The East Bank Clinic’s Alex Aids Orphan’s Project was initiated in 2001 when the staff members at the Children’s clinic became aware of an increase of young patients missing appointments and dropping out of treatment. Large numbers of children were losing their parents due to AIDS related illnesses and were under the care of elderly grandparents.
Since then, Alex Aids Orphan’s Project has provided support for these children and their caregivers.
Adding to the financial burden of looking after their orphaned grandchildren, the grannies must parent at a point in their life when they often required care themselves. They must also deal with the loss of their children and the grief of their bereaved grandchildren.
In addition to the existing problem for which they came to the mental health clinic, the children are faced with bereavement issues as well as disrupting changes in their lives. Many children are left destitute and older children must leave school to care for younger siblings. In many instances, the children can face the multiple losses of parents, siblings and, in turn, their aged caregivers.
Currently, the clinic is running bereavement groups for children who have been orphaned by HIV/AIDS. The children are able to share their experiences of loss in a safe environment, as well as to raise any other concerns they may have (bullying has been a major issue). These children have often experienced multiple losses such as death of one or both parents followed by one or more siblings. In addition they themselves may be HIV positive. These are extreme difficult issues to deal with and the counsellors are faced with ongoing new challenges, for which there is no guidance in the specialized literature.

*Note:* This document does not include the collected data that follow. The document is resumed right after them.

theorem becomes_processor (h : pathOpen s) (hf : fwRuns s.dev = true) (hg : f (fresh s.dev) = g (fresh s.dev)) :
    becomes (onProcessor s f) s g :=
  becomes_pathEvent (f := fun d => if fwRuns d then f d else d) h.1 h.2.1 h.2.2 ((if_pos hf).trans hg)

theorem rests_processor (h : pathOpen s) (hf : fwRuns s.dev = true) (hg : f (fresh s.dev) = fresh s.dev) :
    rests (onProcessor s f) s := becomes_processor h hf hg

theorem onlyIf_processor (h : pathOpen s) (hf : fwRuns s.dev = true) (hb : b → f (fresh s.dev) = g (fresh s.dev))
    (hn : ¬ b → f (fresh s.dev) = fresh s.dev) : onlyIf b (onProcessor s f) s g :=
  ⟨fun hc => becomes_processor h hf (hb hc), fun hc => rests_processor h hf (hn hc)⟩

end

section

variable {d : Dev}

/-! ### Messages of the schedules (R239) -/

/-- The instant of a schedule's message has come. -/
def MessageDue (d : Dev) (key due : Nat) (log : Int) : Prop := dueGrid key log due = true ∧ reached d due = true

/-- The schedule of a UDP group has no source entry. -/
def NoSource (d : Dev) (key t : Nat) : Prop :=
  ∃ q, schedPort key = some q ∧ fld d .ptpPort q PPort.transport ≠ 0
    ∧ groupSource d t q (fld d .ptpPort q PPort.transport) = none

/-- NoSource, as the scheduler tests it. -/
def lacksSource (d : Dev) (key t : Nat) : Bool :=
  match schedPort key with
  | some p => decide (fld d .ptpPort p PPort.transport ≠ 0) && (groupSource d t p (fld d .ptpPort p PPort.transport)).isNone
  | none => false

theorem lacksSource_iff {key t : Nat} : lacksSource d key t = true ↔ NoSource d key t := by
  unfold lacksSource NoSource
  cases schedPort key with
  | none => simp
  | some p => simp

theorem messageDue_none {key due : Nat} (h : schedule d key = none) : messageDue d key due = d := by
  unfold messageDue
  rw [h]

theorem messageDue_some {key due t p : Nat} {log : Int} (h : schedule d key = some (t, p, log)) : messageDue d key due
    = if (!dueGrid key log due) = true ∨ (!reached d due) = true then d
      else if servedState d t (svcNow d) = 0 ∨ lacksSource d key t = true then bumpPtp d t 22
      else if schedBusy d key then bumpPtp d t 21
      else wakeTarget (dispatch d (ownDesc d t p (.sched key due))) t := by
  unfold messageDue
  rw [h]
  rfl

theorem messageDue_early {key due t p : Nat} {log : Int} (h : schedule d key = some (t, p, log))
    (hd : ¬ MessageDue d key due log) : messageDue d key due = d := by
  refine (messageDue_some h).trans (if_pos (Classical.not_not.1 fun hneg => hd ?_))
  simpa [MessageDue] using hneg

theorem messageDue_due {key due t p : Nat} {log : Int} (h : schedule d key = some (t, p, log))
    (hd : MessageDue d key due log) : messageDue d key due
      = if servedState d t (svcNow d) = 0 ∨ lacksSource d key t = true then bumpPtp d t 22
        else if schedBusy d key then bumpPtp d t 21
        else wakeTarget (dispatch d (ownDesc d t p (.sched key due))) t := by
  obtain ⟨hg, hr⟩ := hd
  exact (messageDue_some h).trans (if_neg (by simp [hg, hr]))

/-! ### Follow_Up (R239) -/

/-- A returned stamp taken from its list. -/
def followLeft (rest : List FollowUp) (d : Dev) : Dev := { d with ptp := { d.ptp with followUps := rest } }

/-- The Follow_Up of a returned stamp. -/
def followMsg (u : FollowUp) (d : Dev) : List Byte :=
  let ts := ptpTime (atStamp d u.stamp) (tenantView d u.tenant) u.stamp
  ptpHeader d u.tenant u.port ptpFollowUp 44 u.domain (if u.grant.isSome then 4 else 0) 0 ts.2.2 u.seq
    (if u.grant.isSome then 0x7F else ofInt 8 u.log) ++ stampBytes ts

theorem followUpDue_none (h : d.ptp.followUps = []) : followUpDue d = d := by
  unfold followUpDue
  rw [h]

theorem followUpDue_some {u : FollowUp} {rest : List FollowUp} (h : d.ptp.followUps = u :: rest) : followUpDue d
    = if servedState d u.tenant (svcNow d) = 0 then followLeft rest d
      else match u.grant with
        | some g => enqueue (followLeft rest d) u.port 4 ((ptpUdp (followLeft rest d) u.tenant u.port g.entry g.mac g.tags
            (decide (g.family = 2)) g.addr 320 (followMsg u (followLeft rest d))).tx (.ptp u.tenant 3 none none))
        | none =>
          match ptpGroup (followLeft rest d) u.tenant u.port 320 (groupSource (followLeft rest d) u.tenant u.port)
              (followMsg u (followLeft rest d)) with
          | some f => enqueue (followLeft rest d) u.port 4 (f.tx (.ptp u.tenant 3 none none))
          | none => bumpPtp (followLeft rest d) u.tenant 22 := by
  unfold followUpDue
  rw [h] <;> rfl

/-! ### Grants (R238) -/

theorem grantExpiry_free {g type : Nat} (h : grantEntry d g = none) : grantExpiry d g type = d := by
  unfold grantExpiry
  rw [h]

theorem grantExpiry_none {g type : Nat} {x : GrantEntry} (h : grantEntry d g = some x) (hx : x.grant type = none) :
    grantExpiry d g type = d := by
  unfold grantExpiry
  rw [h]
  dsimp only
  rw [hx]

Children use these weekly sessions to raise issues around bereavement, loss and trauma. They celebrate birthdays together, and so share both sad and happy occasions.
The clinic is hoping to raise money so that these children and their caregivers can go together on a holiday. The children feel vulnerable in many ways and face very uncertain futures. Bereavement groups are divided according to age and running every Monday and every Thursday after school, coordinated by Clinical psychologist and Interns from different universities.
There are a number of extremely ill children who have participated in a group for the terminally ill children. The group runs on a weekly basis and is coordinated by the Clinical Psychologist. The aim of the group is to provide emotional and in some instances material support. These young children have lost their parents through the AIDS epidemic and are themselves positive.
There are number of HIV positive mothers attending the support group once a week. The group gives them support and helps them cope with the nature of their illnesses and deal with every day life challenges such as prejudice and stigma around HIV; all this while still caring for their children. Some of these women lost their husbands and boyfriends through HIV, while others were physically abused and abandoned by their boyfriends and husbands.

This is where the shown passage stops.